Spark Core Memory Tuning

Scenario

Spark is an in-memory computing frame. If the memory is insufficient during computing, the Spark execution efficiency will be adversely affected. You can determine whether the memory becomes a performance bottleneck by monitoring garbage collection (GC) and evaluating the resilient distributed dataset (RDD) size in the memory, and take performance optimization measures.

To monitor GC of node processes, add the -verbose:gc -XX:+PrintGCDetails -XX:+PrintGCTimeStamps parameter to the spark.driver.extraJavaOptions and spark.executor.extraJavaOptions configuration items in the conf/spark-default.conf configuration file of the client.

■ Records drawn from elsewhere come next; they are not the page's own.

-- ==== Sys2Proof/Machine/Dispatch.lean ====
section
/-! DEFINITION. One arm per command. -/

namespace Sys2Proof.Machine

/-- The effect of a command on everything but the queue. -/
def exec (i : Instr) (s : State) : Host.Outcome State Fault Refusal :=
  match i with
  | .reset cause => Sys2Proof.Machine.execReset cause s
  | .samplePeriod raw => Sys2Proof.Machine.execSamplePeriod raw s
  | .tachoEdge => Sys2Proof.Machine.execTachoEdge s
  | .tachoTimeout => Sys2Proof.Machine.execTachoTimeout s
  | .zeroCross => Sys2Proof.Machine.execZeroCross s
  | .allocationEnd => Sys2Proof.Machine.execAllocationEnd s
  | .heatUpCountExpiry => Sys2Proof.Machine.execHeatUpCountExpiry s
  | .zeroCrossGroupTimeout => Sys2Proof.Machine.execZeroCrossGroupTimeout s
  | .frequencyTimeout => Sys2Proof.Machine.execFrequencyTimeout s
  | .mainsLost => Sys2Proof.Machine.execMainsLost s
  | .flowPulse => Sys2Proof.Machine.execFlowPulse s
  | .settleEnd => Sys2Proof.Machine.execSettleEnd s
  | .noFlow => Sys2Proof.Machine.execNoFlow s
  | .drainTerminalCount => Sys2Proof.Machine.execDrainTerminalCount s
  | .boilerFill => Sys2Proof.Machine.execBoilerFill s
  | .topUp => Sys2Proof.Machine.execTopUp s
  | .boilerDrainStart => Sys2Proof.Machine.execBoilerDrainStart s
  | .relayChangeStart r => Sys2Proof.Machine.execRelayChangeStart r s
  | .relayContactEnd r => Sys2Proof.Machine.execRelayContactEnd r s
  | .relayRecoveryEnd r => Sys2Proof.Machine.execRelayRecoveryEnd r s
  | .fanTick => Sys2Proof.Machine.execFanTick s
  | .fanStall => Sys2Proof.Machine.execFanStall s
  | .reversalTimerExpiry => Sys2Proof.Machine.execReversalTimerExpiry s
  | .slowTimerExpiry => Sys2Proof.Machine.execSlowTimerExpiry s
  | .ventStuck => Sys2Proof.Machine.execVentStuck s
  | .lampOneShotExpiry => Sys2Proof.Machine.execLampOneShotExpiry s
  | .forceExpiry o => Sys2Proof.Machine.execForceExpiry o s
  | .pulseEnd => Sys2Proof.Machine.execPulseEnd s
  | .soakEnd => Sys2Proof.Machine.execSoakEnd s
  | .descaleDoseLoad => Sys2Proof.Machine.execDescaleDoseLoad s
  | .descaleDrainLoad => Sys2Proof.Machine.execDescaleDrainLoad s
  | .sequencerTick => Sys2Proof.Machine.execSequencerTick s
  | .stageTimeEnd => Sys2Proof.Machine.execStageTimeEnd s
  | .doorTimeout => Sys2Proof.Machine.execDoorTimeout s
  | .waterTimeout => Sys2Proof.Machine.execWaterTimeout s
  | .inputChange n => Sys2Proof.Machine.execInputChange n s
  | .serviceSilenceTimeout => Sys2Proof.Machine.execServiceSilenceTimeout s
  | .commitEnd good => Sys2Proof.Machine.execCommitEnd good s
  | .startingEnd => Sys2Proof.Machine.execStartingEnd s
  | .frameGapTimeout l => Sys2Proof.Machine.execFrameGapTimeout l s
  | .badFrame l defect => Sys2Proof.Machine.execBadFrame l defect s
  | .frameStartWhileBusy f => Sys2Proof.Machine.execFrameStartWhileBusy f s
  | .discardMarkClear l => Sys2Proof.Machine.execDiscardMarkClear l s
  | .replySent l => Sys2Proof.Machine.execReplySent l s
  | .unknownCommand l code fields => Sys2Proof.Machine.execUnknownCommand l code fields s
  | .getStatus l fields => Sys2Proof.Machine.execGetStatus l fields s
  | .getSnapshot l fields => Sys2Proof.Machine.execGetSnapshot l fields s
  | .fetchEvents l fields => Sys2Proof.Machine.execFetchEvents l fields s
  | .getLastRun l fields => Sys2Proof.Machine.execGetLastRun l fields s
  | .readSlot l fields => Sys2Proof.Machine.execReadSlot l fields s
  | .readSetting l fields => Sys2Proof.Machine.execReadSetting l fields s
  | .readScale l fields => Sys2Proof.Machine.execReadScale l fields s
  | .loadProgram l fields => Sys2Proof.Machine.execLoadProgram l fields s
  | .clearSlot l fields => Sys2Proof.Machine.execClearSlot l fields s
  | .start l fields => Sys2Proof.Machine.execStart l fields s
  | .stop l fields => Sys2Proof.Machine.execStop l fields s
  | .adjust l fields => Sys2Proof.Machine.execAdjust l fields s
  | .skipStage l fields => Sys2Proof.Machine.execSkipStage l fields s
  | .confirm l fields => Sys2Proof.Machine.execConfirm l fields s
  | .inject l fields => Sys2Proof.Machine.execInject l fields s
  | .descaleStart l fields => Sys2Proof.Machine.execDescaleStart l fields s
  | .descaleConfirm l fields => Sys2Proof.Machine.execDescaleConfirm l fields s
  | .descaleAbort l fields => Sys2Proof.Machine.execDescaleAbort l fields s
  | .writeSetting l fields => Sys2Proof.Machine.execWriteSetting l fields s
  | .setLock l fields => Sys2Proof.Machine.execSetLock l fields s
  | .serviceUnlock l fields => Sys2Proof.Machine.execServiceUnlock l fields s
  | .serviceLock l fields => Sys2Proof.Machine.execServiceLock l fields s
  | .setSteering l fields => Sys2Proof.Machine.execSetSteering l fields s
  | .clearFaults l fields => Sys2Proof.Machine.execClearFaults l fields s
  | .lamp l fields => Sys2Proof.Machine.execLamp l fields s
  | .scaleReset l fields => Sys2Proof.Machine.execScaleReset l fields s
  | .forceOutput l fields => Sys2Proof.Machine.execForceOutput l fields s
  | .pulseOutput l fields => Sys2Proof.Machine.execPulseOutput l fields s
  | .frameStart f => Sys2Proof.Machine.execFrameStart f s
  | .rawLevelChange n level => Sys2Proof.Machine.execRawLevelChange n level s

end Sys2Proof.Machine
end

If "Full GC" is frequently reported, GC needs to be optimized. Cache the RDD and query the RDD size in the log. If a large value is found, change the RDD storage level.

Procedure

To optimize GC, adjust the size and ratio of the old generation and young generation. In the conf/spark-default.conf configuration file of the client, add the -XX:NewRatio parameter to the spark.driver.extraJavaOptions and spark.executor.extraJavaOptions configuration items. For example, if you add -XX:NewRatio=2, the young generation accounts for 1/3 of the heap space, and the old generation accounts for 2/3.
Optimize the RDD data structure when developing Spark applications.
- Use primitive arrays to replace fastutil arrays.
- Avoid nested structure.
- Avoid using String in keys.
Serialize RDDs when developing Spark applications.
By default, data is not serialized when RDDs are cached. You can set the storage level to serialize the RDDs and minimize memory usage. The following is an example.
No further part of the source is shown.